Some things are still there, and (I assume) always will be. But the logic behind these things has changed, and so the collections, if not necessarily getting smaller, are at least growing at a MUCH slower pace. For instance:

1) Comics. I've quit buying new issues - after nearly 600 issues and 50 years, how many new Fantastic Four stories are there? - and have focused on going back and reading complete series that I already own. Series that are close to completion - like Tomb of Dracula - get finished off, and when I'm done…who knows? Maybe keep, maybe sell, maybe give to Eric or Joel to read. And store. So now, I don't buy zealously, and I read what comes into the house. What gets read, often gets gone.

2) Records. Like comics, they still serve a general purpose: in this case, listening. But I've abandoned completist tendencies, and now focus on stuff that I simply like. I don't need ALL the Bee Gees albums, because I don't like the flower-power Australio-pop of their first '60s heyday. I basically want Main Course through Bee Gees Live, plus the Saturday Night Fever soundtrack.

3) Coins. I haven't actively collected coins in some time. I don't buy "old" coins, I don't go to shows, and I don't search rolls. I pretty much buy the proof set, mint set, and any commemoratives that the Mint puts out each year. Hopefully, these (largely) silver coins will retain some value over the years, and either I or some future inheritor will see a return on the investment.

4) Magic cards. Used to be, I'd need at least one of every card in a set. Well, at 3 sets a year, that's a lotta cards! Now, when Eric & I play, we get a few packs of whatever's new, and then I look through the guidebook to see if there's something I really want to play with. If so, I get on (where else?) eBay and buy just that card.
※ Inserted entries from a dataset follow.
-- ==== Sys2Proof/Decode.lean ====
section
/-! DEFINITION. The four encodings (30_encoding.md): the datagram layout, the command messages in a
payload, the pull word and the operation request; the decoder, total on every word of each format,
rejecting by name; after it the encoder, written from the same tables; last the numbering of
spec/opcode_table.json. -/

namespace Sys2Proof

/-! ## Byte strings and the integer field -/

/-- A byte list of exactly `n` bytes as a fixed-size byte string. -/
def bytesOfList (n : Nat) (l : List Byte) : Option (Vector Byte n) :=
  if h : l.length = n then some ⟨l.toArray, by simp [h]⟩ else none

/-- Byte `k` of a 32-bit pattern: bits `8k+7` to `8k` (R92). -/
def byteOf (v : Word32) (k : Nat) : Byte := v.extractLsb' (8 * k) 8

/-- Disassembly of the integer field, lowest payload offset first (R92). -/
def intBytes : IntOrder → Word32 → List Byte
  | .little, v => [byteOf v 0, byteOf v 1, byteOf v 2, byteOf v 3]
  | .big, v => [byteOf v 3, byteOf v 2, byteOf v 1, byteOf v 0]

/-- The little-endian assembly of R92. -/
def assemble (b0 b1 b2 b3 : Byte) : Word32 :=
  b0.zeroExtend 32 ||| (b1.zeroExtend 32 <<< 8) ||| (b2.zeroExtend 32 <<< 16) |||
    (b3.zeroExtend 32 <<< 24)

/-- Assembly of the integer field from its four bytes, lowest payload offset first (R58, R92). -/
def intOf : IntOrder → Byte → Byte → Byte → Byte → Word32
  | .little, b0, b1, b2, b3 => assemble b0 b1 b2 b3
  | .big, b0, b1, b2, b3 => assemble b3 b2 b1 b0

/-- The first `n` bytes of a number, byte `k` its bits `8k+7` to `8k`. -/
def numBytes (n w : Nat) : List Byte := (List.range n).map fun k => BitVec.ofNat 8 (w >>> (8 * k))

/-- The number whose bytes a list is, its lowest byte first. -/
def numOf : List Byte → Nat
  | [] => 0
  | b :: bs => b.toNat + 256 * numOf bs

/-- The bytes a context value takes: the least number that hold `CTX_W` bits. -/
def Config.ctxBytes (c : Config) : Nat := (c.ctxW + 7) / 8

/-! ## Format FRAME: the datagram layout (R80) -/

/-- The 32 bytes of a datagram whose sentinels are the constants (R21, R80). -/
def frameBytes (src dst proto checksum : Byte) (payload : Payload) : Datagram :=
  #v[START, src, dst, proto, checksum] ++ payload ++ #v[STOP]

/-- The payload of a datagram: payload offset `p` is frame offset `p + 5` (R10). -/
def payloadOf (d : Datagram) : Payload := Vector.ofFn fun p => d[p.val + 5]

/-! ## Format CMD: the messages in a payload (R90 to R107, R175) -/

/-- The slot of type `T` that payload offset `p` belongs to, if any. -/
def Config.slotAt (c : Config) (T : MsgType) (p : Nat) : Option Slot :=
  (c.slots T).find? fun sl => sl.covers p

/-- The bytes of a value, lowest offset first (R92, R93). -/
def Value.toBytes (o : IntOrder) : Value → List Byte
  | .bytes bs => bs
  | .int v => intBytes o v

/-- The value a message gives a field, if it gives one. -/
def Message.value (m : Message) (f : Field) : Option Value :=
  (m.fields.find? fun a => decide (a.field = f)).map Assign.value

/-- The bytes of one field of a message, lowest offset first; a field the message lacks has none. -/
def Message.fieldBytes (o : IntOrder) (m : Message) (f : Field) : List Byte :=
  match m.value f with
  | some v => v.toBytes o
  | none => []

/-! The message of each message row: the operands as the values of the fields R98 to R107 name, then the
further fields of its envelope. -/

/-- `PHASON_GET_FEEDER_INFO_REQ` (R98). -/
def Message.getFeederInfoReq (further : Fields) : Message := ⟨.getFeederInfoReq, further⟩

/-- `PHASON_GET_FEEDER_INFO_RESP` (R99). -/
def Message.getFeederInfoResp (status : Byte) (ver y mo dd : List Byte) (uid : Uid)
    (further : Fields) : Message :=
  ⟨.getFeederInfoResp, [⟨.status, .bytes [status]⟩, ⟨.protocolVersion, .bytes ver⟩,
    ⟨.firmwareYear, .bytes y⟩, ⟨.firmwareMonth, .bytes mo⟩, ⟨.firmwareDay, .bytes dd⟩,
    ⟨.uid, .bytes uid.toList⟩] ++ further⟩

/-- `PHASON_RESET_FEEDER_REQ` (R100). -/
def Message.resetFeederReq (further : Fields) : Message := ⟨.resetFeederReq, further⟩

/-- `PHASON_RESET_FEEDER_RESP` (R101). -/
def Message.resetFeederResp (status : Byte) (further : Fields) : Message :=
  ⟨.resetFeederResp, [⟨.status, .bytes [status]⟩] ++ further⟩

/-- `PHASON_START_FEED_REQ` (R102). -/
def Message.startFeedReq (q : List Byte) (um : Word32) (further : Fields) : Message :=
  ⟨.startFeedReq, [⟨.sequence, .bytes q⟩, ⟨.micrometers, .int um⟩] ++ further⟩

/-- `PHASON_START_FEED_RESP` (R103). -/
def Message.startFeedResp (status : Byte) (q : List Byte) (further : Fields) : Message :=
  ⟨.startFeedResp, [⟨.status, .bytes [status]⟩, ⟨.sequence, .bytes q⟩] ++ further⟩

/-- `PHASON_FEED_STATUS_REQ` (R104). -/
def Message.feedStatusReq (q : List Byte) (further : Fields) : Message :=
  ⟨.feedStatusReq, [⟨.sequence, .bytes q⟩] ++ further⟩

/-- `PHASON_FEED_STATUS_RESP` (R105). -/
def Message.feedStatusResp (status : Byte) (q : List Byte) (um : Word32) (further : Fields) : Message :=
  ⟨.feedStatusResp, [⟨.status, .bytes [status]⟩, ⟨.sequence, .bytes q⟩,
    ⟨.actualMicrometers, .int um⟩] ++ further⟩

/-- `PHASON_QUERY_BY_UID_REQ` (R106). -/
def Message.queryByUidReq (uid : Uid) (further : Fields) : Message :=
  ⟨.queryByUidReq, [⟨.uid, .bytes uid.toList⟩] ++ further⟩

/-- `PHASON_QUERY_BY_UID_RESP` (R107). -/
def Message.queryByUidResp (status : Byte) (further : Fields) : Message :=
  ⟨.queryByUidResp, [⟨.status, .bytes [status]⟩] ++ further⟩

/-! The operands of a message row found in a message. -/

/-- The bytes of a field; none if the message lacks it. -/
def Message.bytesAt (m : Message) (f : Field) : List Byte :=
  match m.value f with
  | some (.bytes bs) => bs
  | some (.int _) => []
  | none => []

/-- The 32-bit pattern of a field. -/
def Message.intAt (m : Message) (f : Field) : Word32 :=
  match m.value f with
  | some (.int v) => v
  | some (.bytes _) => 0
  | none => 0

/-- The status byte (R95). -/
def Message.statusByte (m : Message) : Byte := (m.bytesAt .status).headD 0

/-- The unique identifier (R93). -/
def Message.uniqueId (m : Message) : Uid := Vector.ofFn fun k => (m.bytesAt .uid).getD k 0

/-- The fields that are no operands of the row of the message's type. -/
def Message.further (m : Message) : Fields :=
  m.fields.filter fun a => decide (a.field ∉ m.type.named)

/-- `encode_T` (R175): byte 0 is the discriminator, each field's bytes stand at its offsets, every
other byte is zero. -/
def Message.payload (c : Config) (m : Message) : Payload :=
  Vector.ofFn fun p =>
    if p.val = 0 then c.discOf m.type
    else match c.slotAt m.type p.val with
      | some sl => (m.fieldBytes c.intOrder sl.field).getD (p.val - sl.offset) 0
      | none => 0

/-- The payload byte at an offset (an offset past the end reads as zero; no conforming layout has
one). -/
def payloadByte (p : Payload) (o : Nat) : Byte := p.toList.getD o 0

/-- The payload bytes of a slot, lowest offset first. -/
def slotBytes (sl : Slot) (p : Payload) : List Byte :=
  (List.range sl.width).map fun k => payloadByte p (sl.offset + k)

/-- The value found in a slot: the integer where the slot holds one (R92), else its bytes (R93). -/
def slotValue (o : IntOrder) (sl : Slot) (p : Payload) : Value :=
  if sl.isInteger then
    .int (intOf o (payloadByte p sl.offset) (payloadByte p (sl.offset + 1))
      (payloadByte p (sl.offset + 2)) (payloadByte p (sl.offset + 3)))
  else .bytes (slotBytes sl p)

/-- `decode_T` (R175) without its field `command`: the values at the offsets of `T`'s fields, whatever
the discriminator and the padding are (R94, R173). -/
def messageOf (c : Config) (T : MsgType) (p : Payload) : Message :=
  ⟨T, (c.slots T).map fun sl => ⟨sl.field, slotValue c.intOrder sl p⟩⟩

/-- The type whose discriminator a byte is, if any (R96, R174). -/
def Config.typeOf (c : Config) (b : Byte) : Option MsgType :=
  MsgType.all.find? fun T => decide (c.discOf T = b)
Ultimately, I still have thousands of comics, coins, and cards in the basement, and hundreds of LPs on the shelves. But by abandoning lots of other dippy collections, and tightening the focus of what I've kept collecting, I've toned down the background noise in our lives, and at least minimized the amount of shit coming through our front door. Besides, who needs to be (almost) 41 and still have his dresser top crowded with glass tchotchke full of stanky cologne??


Blogger Steph said...

Luuuurve the Avon bottles.

I'm not a collector myself, but when I visit my parents and stay in my old room I see evidence that I did, at some point, have the same bug. The old china chest full of creepy-looking collectible dolls in ethnic costume, for instance. *shudders* Gah. I want to pack them up and throw them away, but I always worry that they will become animate and march back to my room to slaughter me in my sleep.